60 views Asked by At

I'm trying to transform multiple METS-XML files by selecting "issues" via this XQuery:

(:  1:) xquery version "3.1";
(:  2:) 
(:  3:) import module namespace safename="http://my-xquery-module.org/safeName" at "xmldb:exist:///db/apps/digiZeitung/safeName.xqm";
(:  4:) 
(:  5:) declare namespace mets="http://www.loc.gov/METS/";
(:  6:) declare namespace mods="http://www.loc.gov/mods/v3";
(:  7:) declare namespace xlink="http://www.w3.org/1999/xlink";
(:  8:) declare namespace oai-pmh="http://www.openarchives.org/OAI/2.0/";
(:  9:) 
(: 10:) declare function local:url($issue as element()) {
(: 11:)     let $band := root($issue)
(: 12:)     let $top := $band/mets:mets/mets:structMap[@TYPE="LOGICAL"]//mets:div[not(mets:mptr)][1]

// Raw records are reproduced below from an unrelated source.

-- ==== Sys2Proof/Word.lean ====
section
/-! DEFINITION. The words of the block: their widths only (00_scope.md R7 to R9). -/

namespace Sys2Proof

/-- A command or response word, `CMD_W = RSP_W = 32` (R7). -/
abbrev Word := BitVec 32

/-- A byte of a frame (R9). -/
abbrev Byte := BitVec 8

/-- A residual's four-bit pattern, and every other four-bit field (R60, R64). -/
abbrev Nibble := BitVec 4

/-- The 16-bit pattern of an `int16`: a sample, a coefficient, a history cell (R8, R63). -/
abbrev I16 := BitVec 16

/-- The pattern of a `u31`: an LPC sequence length or sample count (R25). -/
abbrev U31 := BitVec 31

/-- The eight bytes of a frame, header byte first (R60). -/
abbrev Frame := Vector Byte 8

/-- The fourteen samples of a block, in order (R7 `FRAME_SAMPLES`, R130). -/
abbrev Block := Vector I16 14

end Sys2Proof
end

(: 13:)     let $dmdids := $top ! data(@DMDID) ! tokenize(., '\s+')
(: 14:)     let $mods := $band/mets:mets/mets:dmdSec[@ID=$dmdids]/mets:mdWrap/mets:xmlData/mods:mods
(: 15:)     return $mods/mods:location/mods:url[@access="object in context"]
(: 16:) };
(: 17:) declare function local:projectname($issue as element()) {
(: 18:)     let $url := local:url($issue)

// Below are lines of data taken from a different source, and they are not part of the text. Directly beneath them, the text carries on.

-- ==== Sys2Proof/Laws/PerInstr.lean ====
section
/-! SUPPORT. Statements about every instruction, one lemma per constructor. Family `CommandWord`: the command word of
an instruction carries its operation's code, has no must-be-zero bit set, and gives back the operands. -/

namespace Sys2Proof.Laws.CommandWord

/-- The command word selects the instruction's row, passes its must-be-zero test, and its operands with the
instruction's own payload are the instruction (30_encoding.md R64 to R67). -/
def Statement (i : Instr) : Prop :=
  opcField i.command = i.op.code ∧ i.command &&& i.op.mbz = 0#32 ∧ i.op.operands i.command i.payload = i

theorem and_mbz (op : Op) (idx ch : Nibble) (imm : I16)
    (h : idx &&& idxField op.mbz = 0 ∧ ch &&& chField op.mbz = 0 ∧ imm &&& immField op.mbz = 0) :
    commandWord op.code idx ch imm &&& op.mbz = 0#32 := by
  rw [mbz_fields op, commandWord_and_eq_zero]
  simpa using h

theorem nop : Statement .nop := ⟨by decide, by decide, rfl⟩

theorem softReset : Statement .softReset := ⟨by decide, by decide, rfl⟩

theorem nibDec (u : Nibble) : Statement (.nibDec u) :=
  ⟨opcField_commandWord _ _ _ _, by revert u; decide,
    by simp only [Op.operands, Instr.op, Instr.command, immField_commandWord]; congr 1; revert u; decide⟩

theorem nibEnc (b : Byte) : Statement (.nibEnc b) :=
  ⟨opcField_commandWord _ _ _ _, by revert b; decide +kernel,
    by simp only [Op.operands, Instr.op, Instr.command, immField_commandWord]; congr 1; revert b; decide +kernel⟩

theorem coefWr (ch idx : Nibble) (v : I16) : Statement (.coefWr ch idx v) :=
  ⟨opcField_commandWord _ _ _ _,
    and_mbz .coefWr idx ch v ⟨by revert idx; decide, by revert ch; decide,
      by rw [show immField (Op.mbz .coefWr) = 0 by decide]; exact BitVec.and_zero⟩,
    by simp [Op.operands, Instr.op, Instr.command]⟩

theorem coefRd (ch idx : Nibble) : Statement (.coefRd ch idx) :=
  ⟨opcField_commandWord _ _ _ _,
    and_mbz .coefRd idx ch 0 ⟨by revert idx; decide, by revert ch; decide, by decide⟩,
    by simp [Op.operands, Instr.op, Instr.command]⟩

theorem histWr (ch idx : Nibble) (v : I16) : Statement (.histWr ch idx v) :=
  ⟨opcField_commandWord _ _ _ _,
    and_mbz .histWr idx ch v ⟨by revert idx; decide, by revert ch; decide,
      by rw [show immField (Op.mbz .histWr) = 0 by decide]; exact BitVec.and_zero⟩,
    by simp [Op.operands, Instr.op, Instr.command]⟩

theorem histRd (ch idx : Nibble) : Statement (.histRd ch idx) :=
  ⟨opcField_commandWord _ _ _ _,
    and_mbz .histRd idx ch 0 ⟨by revert idx; decide, by revert ch; decide, by decide⟩,
    by simp [Op.operands, Instr.op, Instr.command]⟩

theorem passStart (ch : Nibble) : Statement (.passStart ch) :=
  ⟨opcField_commandWord _ _ _ _, and_mbz .passStart 0 ch 0 ⟨by decide, by revert ch; decide, by decide⟩,
    by simp [Op.operands, Instr.op, Instr.command]⟩

theorem decFrame (ch : Nibble) (frame : Frame) : Statement (.decFrame ch frame) :=
  ⟨opcField_commandWord _ _ _ _, and_mbz .decFrame 0 ch 0 ⟨by decide, by revert ch; decide, by decide⟩,
    by simp [Op.operands, Instr.op, Instr.command, Instr.payload, frameOf_frameWords]⟩

theorem encBlock (ch len : Nibble) (samples : Block) : Statement (.encBlock ch len samples) :=
  ⟨opcField_commandWord _ _ _ _,
    and_mbz .encBlock len ch 0 ⟨by revert len; decide, by revert ch; decide, by decide⟩,
    by simp [Op.operands, Instr.op, Instr.command, Instr.payload, blockOf_blockWords]⟩

theorem lpcStart (ch : Nibble) (n : Word) : Statement (.lpcStart ch n) :=
  ⟨opcField_commandWord _ _ _ _, and_mbz .lpcStart 0 ch 0 ⟨by decide, by revert ch; decide, by decide⟩,
    by simp [Op.operands, Instr.op, Instr.command, Instr.payload, payloadAt]⟩

theorem lpcSample (ch : Nibble) (x : I16) : Statement (.lpcSample ch x) :=
  ⟨opcField_commandWord _ _ _ _,
    and_mbz .lpcSample 0 ch x ⟨by decide, by revert ch; decide,
      by rw [show immField (Op.mbz .lpcSample) = 0 by decide]; exact BitVec.and_zero⟩,
    by simp [Op.operands, Instr.op, Instr.command]⟩

theorem lpcSolve (ch : Nibble) : Statement (.lpcSolve ch) :=
  ⟨opcField_commandWord _ _ _ _, and_mbz .lpcSolve 0 ch 0 ⟨by decide, by revert ch; decide, by decide⟩,
    by simp [Op.operands, Instr.op, Instr.command]⟩

end Sys2Proof.Laws.CommandWord
end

(: 19:)     return tokenize($url, "/")[5]
(: 20:) };
(: 21:) 
(: 22:) declare function local:issue-date($issue as element()) {
(: 23:)     let $band := root($issue)
(: 24:)     let $dmdids := $issue ! data(@DMDID) ! tokenize(., '\s+')
(: 25:)     let $mods := $band/mets:mets/mets:dmdSec[@ID=$dmdids]/mets:mdWrap/mets:xmlData/mods:mods
(: 26:)     let $date := data($mods/mods:originInfo[@eventType='publication']/mods:dateIssued[@keyDate="yes" and @encoding='iso8601'][1])
(: 27:)     return $date
(: 28:) };
(: 29:) 
(: 30:) let $docname := "heidelberger_tageblatt"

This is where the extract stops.